Kidney Diet & the RiiMS Renal Plate
There is no single "kidney diet" that fits every patient. The right plate depends on your CKD stage, your reports, whether you are on dialysis, and conditions like diabetes and blood pressure. This guide explains the science behind each nutrient and introduces the RiiMS Renal Plate — a simple, personalised way to eat well.
When someone is diagnosed with kidney disease, the first and most anxious question is almost always the same: "Doctor, what should I eat now?" Suddenly everyone has advice — stop dal completely, don't eat fruit, drink more water, drink less water — and the confusion grows. This guide is here to clear that confusion. Diet is not a substitute for treatment, but the right food is a powerful partner to it: modern medicine and Ayurveda both agree that nutrition is a foundation of health. A well-planned diet nourishes the body, lowers the risk of malnutrition, supports fluid and electrolyte balance, and helps control diabetes and blood pressure — all of which protect your kidneys.
A shorter overview of CKD diet exists elsewhere on this site; this is the deeper, definitive reference, with the science, tables and food lists you can return to.
Principle #1: No single diet fits everyone
This is the most important idea in the whole guide.
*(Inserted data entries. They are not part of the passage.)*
-- ==== Sys2Proof/Laws/Split.lean ====
section
/-! SUPPORT. An engine step with nothing of the host inside it: without a reset it is the step taken whole
(20_memory.md R55), and with a reset after `e` memory events it leaves what those events wrote (70_reset_and_hazards.md
R241). -/

namespace Sys2Proof.Machine

@[simp] theorem State.hosts_nil (s : State) : s.hosts [] = .next s := rfl

/-- The end of a slot with nothing of the host inside. -/
@[simp] theorem State.endSlot_nil (s : State) (r : Option Nat) (finish : State → State) :
    s.endSlot [] r finish = .next (if r.isSome then s.resetEvent else finish s) := by
  cases r <;> rfl

/-- The slot of a running engine that is not stuck. -/
theorem State.splitSlot_running {s : State} {i : Instr} (between : List (List HostAccess)) (r : Option Nat)
    (hr : s.w.running = some i) (hn : s.stuckAt = none) :
    s.splitSlot between r = (engineProg i s.w).runSplit between r s := by simp [State.splitSlot, hr, hn]

/-- Nothing inside: the step taken whole. -/
theorem EngineProg.runSplit_nil (p : EngineProg) {s t : State} (h : p.run s = .next t) :
    p.runSplit [] none s = .next t := by
  induction p generalizing s with
  | read a next ih =>
    simp only [EngineProg.run] at h
    split at h
    · next ha => simpa [EngineProg.runSplit, ha] using ih _ h
    · cases h
  | write a v next ih =>
    simp only [EngineProg.run] at h
    split at h
    · next ha => simpa [EngineProg.runSplit, ha] using ih h
    · cases h
  | goOn w => simpa [EngineProg.runSplit] using h
  | complete w c r e => simpa [EngineProg.runSplit] using h

/-! ### Reset after `e` events -/

@[simp] theorem EngineProg.runSplit_read_zero (a : Addr) (next : Byte → EngineProg) (s : State) :
    (EngineProg.read a next).runSplit [] (some 0) s = .next s.resetEvent := rfl

@[simp] theorem EngineProg.runSplit_write_zero (a : Addr) (v : Byte) (next : EngineProg) (s : State) :
    (EngineProg.write a v next).runSplit [] (some 0) s = .next s.resetEvent := rfl

theorem EngineProg.runSplit_read_succ {a : Addr} {next : Byte → EngineProg} {e : Nat} {s : State}
    (h : s.platform.admits a = true) :
    (EngineProg.read a next).runSplit [] (some (e + 1)) s = (next (s.mem.read a)).runSplit [] (some e) s := by
  simp [EngineProg.runSplit, h]

theorem EngineProg.runSplit_write_succ {a : Addr} {v : Byte} {next : EngineProg} {e : Nat} {s : State}
    (h : s.platform.admits a = true) :
    (EngineProg.write a v next).runSplit [] (some (e + 1)) s =
      next.runSplit [] (some e) { s with mem := s.mem.write a v } := by simp [EngineProg.runSplit, h]

/-- Reset while a group is read, or after all of it is. -/
theorem readGroup_reset (w : Work) (next : Group → EngineProg) (left j : Nat) (acc : Group) (e : Nat) (s : State)
    (h : ∀ i < left, s.platform.admits (w.srcAt (j + i)) = true) :
    (readGroup w next left j acc).runSplit [] (some e) s =
      if e < left then .next s.resetEvent
      else (next ((List.range' j left).foldl (fun acc i => setGroupByte acc i (s.mem.read (w.srcAt i))) acc)).runSplit []
        (some (e - left)) s := by
  induction left generalizing j acc e with
  | zero => rfl
  | succ left ih =>
    cases e with
    | zero => rfl
    | succ e =>
      have h0 : s.platform.admits (w.srcAt j) = true := by simpa using h 0 (by omega)
      rw [readGroup, EngineProg.runSplit_read_succ h0, ih]
      · simp only [Nat.add_lt_add_iff_right, Nat.add_sub_add_right]
        rfl
      · intro i hi
        have := h (i + 1) (by omega)
        rwa [show j + (i + 1) = j + 1 + i by omega] at this

/-- Reset while bytes are written leaves the first `e` of them; after all of them, the step goes on. -/
theorem writeBytes_reset (w : Work) (next : EngineProg) (j : Nat) (bs : List Byte) (e : Nat) (s : State)
    (h : ∀ i < bs.length, s.platform.admits (w.dstAt (j + i)) = true) :
    (writeBytes w next j bs).runSplit [] (some e) s =
      let t := { s with mem := ((bs.take e).zipIdx j).foldl (fun m b => m.write (w.dstAt b.2) b.1) s.mem }
      if e < bs.length then .next t.resetEvent else next.runSplit [] (some (e - bs.length)) t := by
  induction bs generalizing j s e with
  | nil => simp [writeBytes]
  | cons b rest ih =>
    cases e with
    | zero => simp [writeBytes]
    | succ e =>
      have h0 : s.platform.admits (w.dstAt j) = true := by simpa using h 0 (by simp)
      rw [writeBytes, EngineProg.runSplit_write_succ h0, ih]
      · simp
      · intro i hi
        have := h (i + 1) (by simpa using hi)
        rwa [show j + (i + 1) = j + 1 + i by omega] at this

/-- Reset while symbols none of which fails are read, or after all of them are. -/
theorem decodeSymbols_good_reset (g : List Byte) (left i : Nat) (w : Work) (e : Nat) (s : State)
    (ha : ∀ j < g.length, s.platform.admits (w.srcAt (i + j)) = true)
    (hg : ∀ j, (h : j < g.length) → s.mem.read (w.srcAt (i + j)) = g[j]) (h0 : (0x00 : Byte) ∉ g)
    (hf : firstBad w.pad g = none) :
    (decodeSymbols (left + g.length) i w).runSplit [] (some e) s =
      if e < g.length then .next s.resetEvent
      else (decodeSymbols left (i + g.length) (absorb i w g)).runSplit [] (some (e - g.length)) s := by
  induction g generalizing i w e with
  | nil => rfl
  | cons c rest ih =>
    cases e with
    | zero => rfl
    | succ e =>
      have hc : s.mem.read (w.srcAt i) = c := hg 0 (by simp)
      have hc0 : c ≠ Config.terminator := fun e => h0 (by rw [e]; exact List.mem_cons_self)
      have hr : (0x00 : Byte) ∉ rest := fun h => h0 (List.mem_cons_of_mem _ h)
      have ha' : ∀ w' : Work, w'.src = w.src → w'.inPos = w.inPos → ∀ j < rest.length,
          s.platform.admits (w'.srcAt (i + 1 + j)) = true := by
        intro w' h1 h2 j hj
        have := ha (j + 1) (by simpa using hj)
        rw [show i + (j + 1) = i + 1 + j by omega] at this
        simpa [Work.srcAt, h1, h2] using this
      have hg' : ∀ w' : Work, w'.src = w.src → w'.inPos = w.inPos → ∀ j, (h : j < rest.length) →
          s.mem.read (w'.srcAt (i + 1 + j)) = rest[j] := by
        intro w' h1 h2 j hj
        have := hg (j + 1) (by simpa using hj)
        rw [show i + (j + 1) = i + 1 + j by omega] at this
        simpa [Work.srcAt, h1, h2] using this
      rw [List.length_cons, show left + (rest.length + 1) = left + rest.length + 1 by omega, decodeSymbols,
        EngineProg.runSplit_read_succ (by simpa using ha 0 (by simp)), hc, if_neg hc0]
      rw [firstBad] at hf
      rw [absorb]
      cases hcl : classify c with
      | invalid => simp [hcl] at hf
      | padding =>
        simp only [hcl] at hf ⊢
        rw [ih (i + 1) { w with pad := true } e (ha' _ rfl rfl) (hg' _ rfl rfl) hr (by simpa using hf),
          show i + 1 + rest.length = i + (rest.length + 1) by omega]
        simp only [Nat.add_lt_add_iff_right, Nat.add_sub_add_right]
      | value v =>
        simp only [hcl] at hf ⊢
        by_cases hp : w.pad = true
        · simp [hp] at hf
        · rw [if_neg hp] at hf ⊢
          rw [ih (i + 1) { w with acc := setGroupSym w.acc i v, k := w.k + 1 } e (ha' _ rfl rfl) (hg' _ rfl rfl) hr
              (by simpa using hf),
            show i + 1 + rest.length = i + (rest.length + 1) by omega]
          simp only [Nat.add_lt_add_iff_right, Nat.add_sub_add_right]

/-- A failing symbol's step has written nothing wherever the reset falls. -/
theorem decodeSymbols_bad_reset (left i : Nat) (w : Work) (e : Nat) (s : State) (c : Byte)
    (ha : s.platform.admits (w.srcAt i) = true) (hc : s.mem.read (w.srcAt i) = c) (h0 : c ≠ 0x00)
    (hf : firstBad w.pad [c] = some 0) :
    (decodeSymbols (left + 1) i w).runSplit [] (some e) s = .next s.resetEvent := by
  cases e with
  | zero => rfl
  | succ e =>
    rw [decodeSymbols, EngineProg.runSplit_read_succ ha, hc, if_neg (show c ≠ Config.terminator from h0)]
    rw [firstBad] at hf
    cases hcl : classify c with
    | invalid => simp [EngineProg.runSplit]
    | padding => simp [hcl, firstBad] at hf
    | value v =>
      by_cases hp : w.pad = true
      · simp [hp, EngineProg.runSplit]
      · simp [hcl, hp, firstBad] at hf

/-- The terminator's read, then the end of the group. -/
theorem decodeSymbols_end_reset (left i : Nat) (w : Work) (e : Nat) (s : State)
    (ha : s.platform.admits (w.srcAt i) = true) (hc : s.mem.read (w.srcAt i) = 0x00) :
    (decodeSymbols (left + 1) i w).runSplit [] (some e) s =
      if e = 0 then .next s.resetEvent else (decodeGroupEnd w i true).runSplit [] (some (e - 1)) s := by
  cases e with
  | zero => rfl
  | succ e =>
    rw [decodeSymbols, EngineProg.runSplit_read_succ ha, hc, if_pos (show (0x00 : Byte) = Config.terminator from rfl)]
    simp

/-! ### Stuck inside a step taken whole -/

theorem EngineProg.run_read_absent {a : Addr} {next : Byte → EngineProg} {s : State} (h : s.platform.admits a = false) :
    (EngineProg.read a next).run s = .fault (.stuck a) := by simp [EngineProg.run, h]

theorem EngineProg.run_write_absent {a : Addr} {v : Byte} {next : EngineProg} {s : State}
    (h : s.platform.admits a = false) : (EngineProg.write a v next).run s = .fault (.stuck a) := by
  simp [EngineProg.run, h]

/-- Reading a group sticks at its first address that does not exist. -/
theorem readGroup_stuck (w : Work) (next : Group → EngineProg) (left j : Nat) (acc : Group) (s : State) {k : Nat}
    (hk : k < left) (h : ∀ i < k, s.platform.admits (w.srcAt (j + i)) = true)
    (ha : s.platform.admits (w.srcAt (j + k)) = false) :
    (readGroup w next left j acc).run s = .fault (.stuck (w.srcAt (j + k))) := by
  induction k generalizing left j acc with
  | zero =>
    obtain ⟨left, rfl⟩ : ∃ n, left = n + 1 := ⟨left - 1, by omega⟩
    exact EngineProg.run_read_absent (by simpa using ha)
  | succ k ih =>
    obtain ⟨left, rfl⟩ : ∃ n, left = n + 1 := ⟨left - 1, by omega⟩
    rw [readGroup, EngineProg.run_read (by simpa using h 0 (by omega))]
    rw [show j + (k + 1) = j + 1 + k by omega] at ha ⊢
    exact ih left (j + 1) _ (by omega) (fun i hi => by
      have := h (i + 1) (by omega)
      rwa [show j + (i + 1) = j + 1 + i by omega] at this) ha

/-- Writing bytes sticks at the first address that does not exist. -/
theorem writeBytes_stuck (w : Work) (next : EngineProg) (j : Nat) (bs : List Byte) (s : State) {k : Nat}
    (hk : k < bs.length) (h : ∀ i < k, s.platform.admits (w.dstAt (j + i)) = true)
    (ha : s.platform.admits (w.dstAt (j + k)) = false) :
    (writeBytes w next j bs).run s = .fault (.stuck (w.dstAt (j + k))) := by
  induction bs generalizing j s k with
  | nil => simp at hk
  | cons b rest ih =>
    cases k with
    | zero => exact EngineProg.run_write_absent (by simpa using ha)
    | succ k =>
      rw [writeBytes, EngineProg.run_write (by simpa using h 0 (by omega))]
      rw [show j + (k + 1) = j + 1 + k by omega] at ha ⊢
      exact ih (j + 1) _ (by simpa using hk) (fun i hi => by
        have := h (i + 1) (by omega)
        rwa [show j + (i + 1) = j + 1 + i by omega] at this) ha

end Sys2Proof.Machine
end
Two people with kidney disease can need very different plates. One may need more protein while another needs less; one may need to watch potassium while another does not; one may need to limit fluids while another can drink normally.
A good kidney diet is decided from your own body and reports, taking into account:
- CKD stage and eGFR
- Whether you are on dialysis (or have had a transplant)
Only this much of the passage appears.